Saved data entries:
========================================
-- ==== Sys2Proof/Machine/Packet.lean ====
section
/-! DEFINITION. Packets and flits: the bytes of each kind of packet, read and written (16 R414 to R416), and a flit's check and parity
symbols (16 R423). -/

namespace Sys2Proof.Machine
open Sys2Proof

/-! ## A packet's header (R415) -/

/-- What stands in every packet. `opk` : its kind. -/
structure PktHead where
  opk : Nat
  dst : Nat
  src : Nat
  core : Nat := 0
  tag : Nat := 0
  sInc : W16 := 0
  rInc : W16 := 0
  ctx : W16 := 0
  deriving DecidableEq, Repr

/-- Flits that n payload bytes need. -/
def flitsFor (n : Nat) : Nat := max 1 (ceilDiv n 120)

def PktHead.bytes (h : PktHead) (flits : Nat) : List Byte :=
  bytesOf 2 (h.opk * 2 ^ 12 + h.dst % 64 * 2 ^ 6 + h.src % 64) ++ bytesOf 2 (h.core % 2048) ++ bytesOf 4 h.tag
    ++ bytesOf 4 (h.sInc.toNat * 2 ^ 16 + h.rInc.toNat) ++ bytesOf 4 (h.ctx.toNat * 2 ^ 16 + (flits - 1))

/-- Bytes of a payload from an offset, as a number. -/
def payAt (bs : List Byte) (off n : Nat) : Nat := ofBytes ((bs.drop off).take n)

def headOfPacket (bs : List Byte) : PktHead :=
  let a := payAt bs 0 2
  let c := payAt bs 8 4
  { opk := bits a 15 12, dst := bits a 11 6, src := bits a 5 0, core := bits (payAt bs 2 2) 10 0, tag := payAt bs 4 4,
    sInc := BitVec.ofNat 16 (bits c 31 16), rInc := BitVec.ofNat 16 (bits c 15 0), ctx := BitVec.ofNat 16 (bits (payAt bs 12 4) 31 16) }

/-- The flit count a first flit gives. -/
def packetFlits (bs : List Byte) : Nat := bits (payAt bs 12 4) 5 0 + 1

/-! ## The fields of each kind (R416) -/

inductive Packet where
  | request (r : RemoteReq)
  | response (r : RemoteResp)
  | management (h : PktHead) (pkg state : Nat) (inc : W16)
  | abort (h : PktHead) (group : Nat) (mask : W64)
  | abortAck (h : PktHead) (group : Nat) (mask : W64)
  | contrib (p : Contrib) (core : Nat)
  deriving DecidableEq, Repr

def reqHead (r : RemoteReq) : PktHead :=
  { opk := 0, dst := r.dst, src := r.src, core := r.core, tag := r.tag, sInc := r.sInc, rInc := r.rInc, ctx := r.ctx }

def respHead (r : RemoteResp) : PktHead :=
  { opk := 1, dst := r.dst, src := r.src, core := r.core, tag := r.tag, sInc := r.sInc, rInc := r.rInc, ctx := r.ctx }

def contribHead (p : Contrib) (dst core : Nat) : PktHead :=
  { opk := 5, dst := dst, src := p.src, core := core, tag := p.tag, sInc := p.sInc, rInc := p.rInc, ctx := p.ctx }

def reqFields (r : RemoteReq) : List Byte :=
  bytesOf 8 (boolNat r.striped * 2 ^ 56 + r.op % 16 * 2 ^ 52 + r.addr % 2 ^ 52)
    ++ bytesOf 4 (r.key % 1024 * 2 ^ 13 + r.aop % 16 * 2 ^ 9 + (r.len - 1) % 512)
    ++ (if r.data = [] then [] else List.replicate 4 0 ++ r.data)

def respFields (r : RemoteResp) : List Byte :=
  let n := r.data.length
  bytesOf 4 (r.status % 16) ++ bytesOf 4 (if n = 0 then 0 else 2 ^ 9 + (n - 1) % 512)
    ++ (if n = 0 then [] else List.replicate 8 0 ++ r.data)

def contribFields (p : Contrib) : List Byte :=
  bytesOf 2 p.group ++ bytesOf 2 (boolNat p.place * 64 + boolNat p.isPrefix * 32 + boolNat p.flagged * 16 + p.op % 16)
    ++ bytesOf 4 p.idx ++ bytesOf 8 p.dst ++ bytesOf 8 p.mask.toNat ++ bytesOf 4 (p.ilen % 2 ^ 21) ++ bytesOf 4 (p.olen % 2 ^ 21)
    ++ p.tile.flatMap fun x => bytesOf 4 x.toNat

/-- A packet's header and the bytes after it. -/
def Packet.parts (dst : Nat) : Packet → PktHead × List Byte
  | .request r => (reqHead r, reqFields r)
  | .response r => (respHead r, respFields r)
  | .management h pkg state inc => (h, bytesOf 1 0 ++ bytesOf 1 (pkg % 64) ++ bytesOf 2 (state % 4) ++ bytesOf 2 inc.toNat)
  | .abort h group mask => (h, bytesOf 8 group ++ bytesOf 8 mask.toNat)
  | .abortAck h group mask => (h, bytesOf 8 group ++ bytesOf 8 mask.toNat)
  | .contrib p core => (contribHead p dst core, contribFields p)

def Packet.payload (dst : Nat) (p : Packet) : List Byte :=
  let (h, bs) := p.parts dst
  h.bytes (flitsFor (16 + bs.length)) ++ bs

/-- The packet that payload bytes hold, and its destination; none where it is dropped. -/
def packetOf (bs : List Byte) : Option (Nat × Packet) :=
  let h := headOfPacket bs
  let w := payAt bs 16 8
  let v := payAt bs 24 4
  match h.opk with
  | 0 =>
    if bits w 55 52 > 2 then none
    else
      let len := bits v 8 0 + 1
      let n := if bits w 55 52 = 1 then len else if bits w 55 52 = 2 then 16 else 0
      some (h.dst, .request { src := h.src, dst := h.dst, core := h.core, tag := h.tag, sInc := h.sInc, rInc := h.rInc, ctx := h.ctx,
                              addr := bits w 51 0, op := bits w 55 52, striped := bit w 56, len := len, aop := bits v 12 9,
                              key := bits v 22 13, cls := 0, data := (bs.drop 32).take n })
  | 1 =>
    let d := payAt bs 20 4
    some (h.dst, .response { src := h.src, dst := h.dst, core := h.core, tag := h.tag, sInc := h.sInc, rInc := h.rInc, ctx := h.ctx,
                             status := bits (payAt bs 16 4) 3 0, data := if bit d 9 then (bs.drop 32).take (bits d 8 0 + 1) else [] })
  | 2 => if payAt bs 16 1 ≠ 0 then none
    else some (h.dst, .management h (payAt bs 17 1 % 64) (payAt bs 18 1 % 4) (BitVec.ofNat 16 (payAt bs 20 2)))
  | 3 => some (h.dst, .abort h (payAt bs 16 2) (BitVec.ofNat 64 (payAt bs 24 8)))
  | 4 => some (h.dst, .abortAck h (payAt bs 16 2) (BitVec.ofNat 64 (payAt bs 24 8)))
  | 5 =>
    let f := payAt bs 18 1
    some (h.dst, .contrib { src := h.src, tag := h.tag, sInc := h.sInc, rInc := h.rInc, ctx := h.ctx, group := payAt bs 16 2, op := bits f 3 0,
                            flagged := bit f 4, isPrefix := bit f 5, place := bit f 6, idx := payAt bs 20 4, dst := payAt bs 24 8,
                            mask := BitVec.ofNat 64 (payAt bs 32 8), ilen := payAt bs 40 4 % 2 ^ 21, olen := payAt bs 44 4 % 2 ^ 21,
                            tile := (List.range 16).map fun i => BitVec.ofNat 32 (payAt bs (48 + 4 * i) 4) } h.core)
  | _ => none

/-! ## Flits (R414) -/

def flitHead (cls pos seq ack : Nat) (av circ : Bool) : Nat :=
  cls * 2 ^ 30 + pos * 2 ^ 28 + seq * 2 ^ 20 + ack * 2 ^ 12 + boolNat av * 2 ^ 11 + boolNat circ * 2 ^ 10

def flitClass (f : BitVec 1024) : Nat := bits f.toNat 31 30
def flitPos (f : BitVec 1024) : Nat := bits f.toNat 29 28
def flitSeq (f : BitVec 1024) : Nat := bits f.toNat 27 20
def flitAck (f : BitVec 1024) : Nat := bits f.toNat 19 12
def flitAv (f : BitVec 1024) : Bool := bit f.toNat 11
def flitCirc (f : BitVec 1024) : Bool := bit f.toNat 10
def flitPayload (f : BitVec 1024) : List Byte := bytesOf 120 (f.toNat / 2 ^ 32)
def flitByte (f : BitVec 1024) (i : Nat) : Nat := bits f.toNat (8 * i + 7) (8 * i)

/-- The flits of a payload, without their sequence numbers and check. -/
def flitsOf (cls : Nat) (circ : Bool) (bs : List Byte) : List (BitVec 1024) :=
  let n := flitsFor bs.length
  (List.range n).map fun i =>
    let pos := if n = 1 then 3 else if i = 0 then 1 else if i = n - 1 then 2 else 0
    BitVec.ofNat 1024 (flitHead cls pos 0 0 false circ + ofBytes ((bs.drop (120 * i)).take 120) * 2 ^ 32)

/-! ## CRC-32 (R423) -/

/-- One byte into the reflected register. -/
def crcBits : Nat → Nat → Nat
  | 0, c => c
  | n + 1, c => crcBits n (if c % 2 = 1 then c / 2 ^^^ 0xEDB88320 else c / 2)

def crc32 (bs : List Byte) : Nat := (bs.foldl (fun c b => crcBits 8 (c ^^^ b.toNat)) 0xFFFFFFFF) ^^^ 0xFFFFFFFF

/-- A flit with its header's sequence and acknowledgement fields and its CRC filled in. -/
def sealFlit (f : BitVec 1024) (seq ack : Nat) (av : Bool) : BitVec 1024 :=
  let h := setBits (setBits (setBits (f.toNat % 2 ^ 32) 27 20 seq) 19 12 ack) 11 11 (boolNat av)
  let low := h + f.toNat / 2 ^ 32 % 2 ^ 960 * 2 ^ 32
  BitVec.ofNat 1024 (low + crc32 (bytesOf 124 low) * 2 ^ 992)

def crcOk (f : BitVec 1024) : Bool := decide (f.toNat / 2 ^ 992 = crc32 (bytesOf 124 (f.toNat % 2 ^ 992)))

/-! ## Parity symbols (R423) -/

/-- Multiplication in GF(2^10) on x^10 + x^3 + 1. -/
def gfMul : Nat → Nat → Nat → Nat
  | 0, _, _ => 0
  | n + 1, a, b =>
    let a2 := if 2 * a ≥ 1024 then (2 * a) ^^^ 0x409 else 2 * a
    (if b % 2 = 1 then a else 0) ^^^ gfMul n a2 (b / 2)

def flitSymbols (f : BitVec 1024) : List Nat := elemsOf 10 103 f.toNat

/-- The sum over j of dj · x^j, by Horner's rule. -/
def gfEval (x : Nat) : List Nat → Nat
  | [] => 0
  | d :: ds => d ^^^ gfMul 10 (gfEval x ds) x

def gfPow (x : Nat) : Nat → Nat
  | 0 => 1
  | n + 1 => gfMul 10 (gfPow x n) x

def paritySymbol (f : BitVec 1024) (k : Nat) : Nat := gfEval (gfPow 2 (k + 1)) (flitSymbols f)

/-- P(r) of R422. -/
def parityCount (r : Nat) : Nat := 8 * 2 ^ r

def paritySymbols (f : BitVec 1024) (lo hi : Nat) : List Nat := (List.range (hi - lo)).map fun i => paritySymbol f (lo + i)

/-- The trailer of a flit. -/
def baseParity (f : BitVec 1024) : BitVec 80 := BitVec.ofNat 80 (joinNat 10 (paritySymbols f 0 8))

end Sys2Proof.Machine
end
========================================
▶ **TASK ITEM**: Transcribe each line of the data above, unaltered, from the one where "kind (R416) -/" appears to the one where "def reqFields (r" appears, inclusive of both.

▶ **OUTPUT FOR THIS EXERCISE**:
/-! ## The fields of each kind (R416) -/

inductive Packet where
  | request (r : RemoteReq)
  | response (r : RemoteResp)
  | management (h : PktHead) (pkg state : Nat) (inc : W16)
  | abort (h : PktHead) (group : Nat) (mask : W64)
  | abortAck (h : PktHead) (group : Nat) (mask : W64)
  | contrib (p : Contrib) (core : Nat)
  deriving DecidableEq, Repr

def reqHead (r : RemoteReq) : PktHead :=
  { opk := 0, dst := r.dst, src := r.src, core := r.core, tag := r.tag, sInc := r.sInc, rInc := r.rInc, ctx := r.ctx }

def respHead (r : RemoteResp) : PktHead :=
  { opk := 1, dst := r.dst, src := r.src, core := r.core, tag := r.tag, sInc := r.sInc, rInc := r.rInc, ctx := r.ctx }

def contribHead (p : Contrib) (dst core : Nat) : PktHead :=
  { opk := 5, dst := dst, src := p.src, core := core, tag := p.tag, sInc := p.sInc, rInc := p.rInc, ctx := p.ctx }

def reqFields (r : RemoteReq) : List Byte :=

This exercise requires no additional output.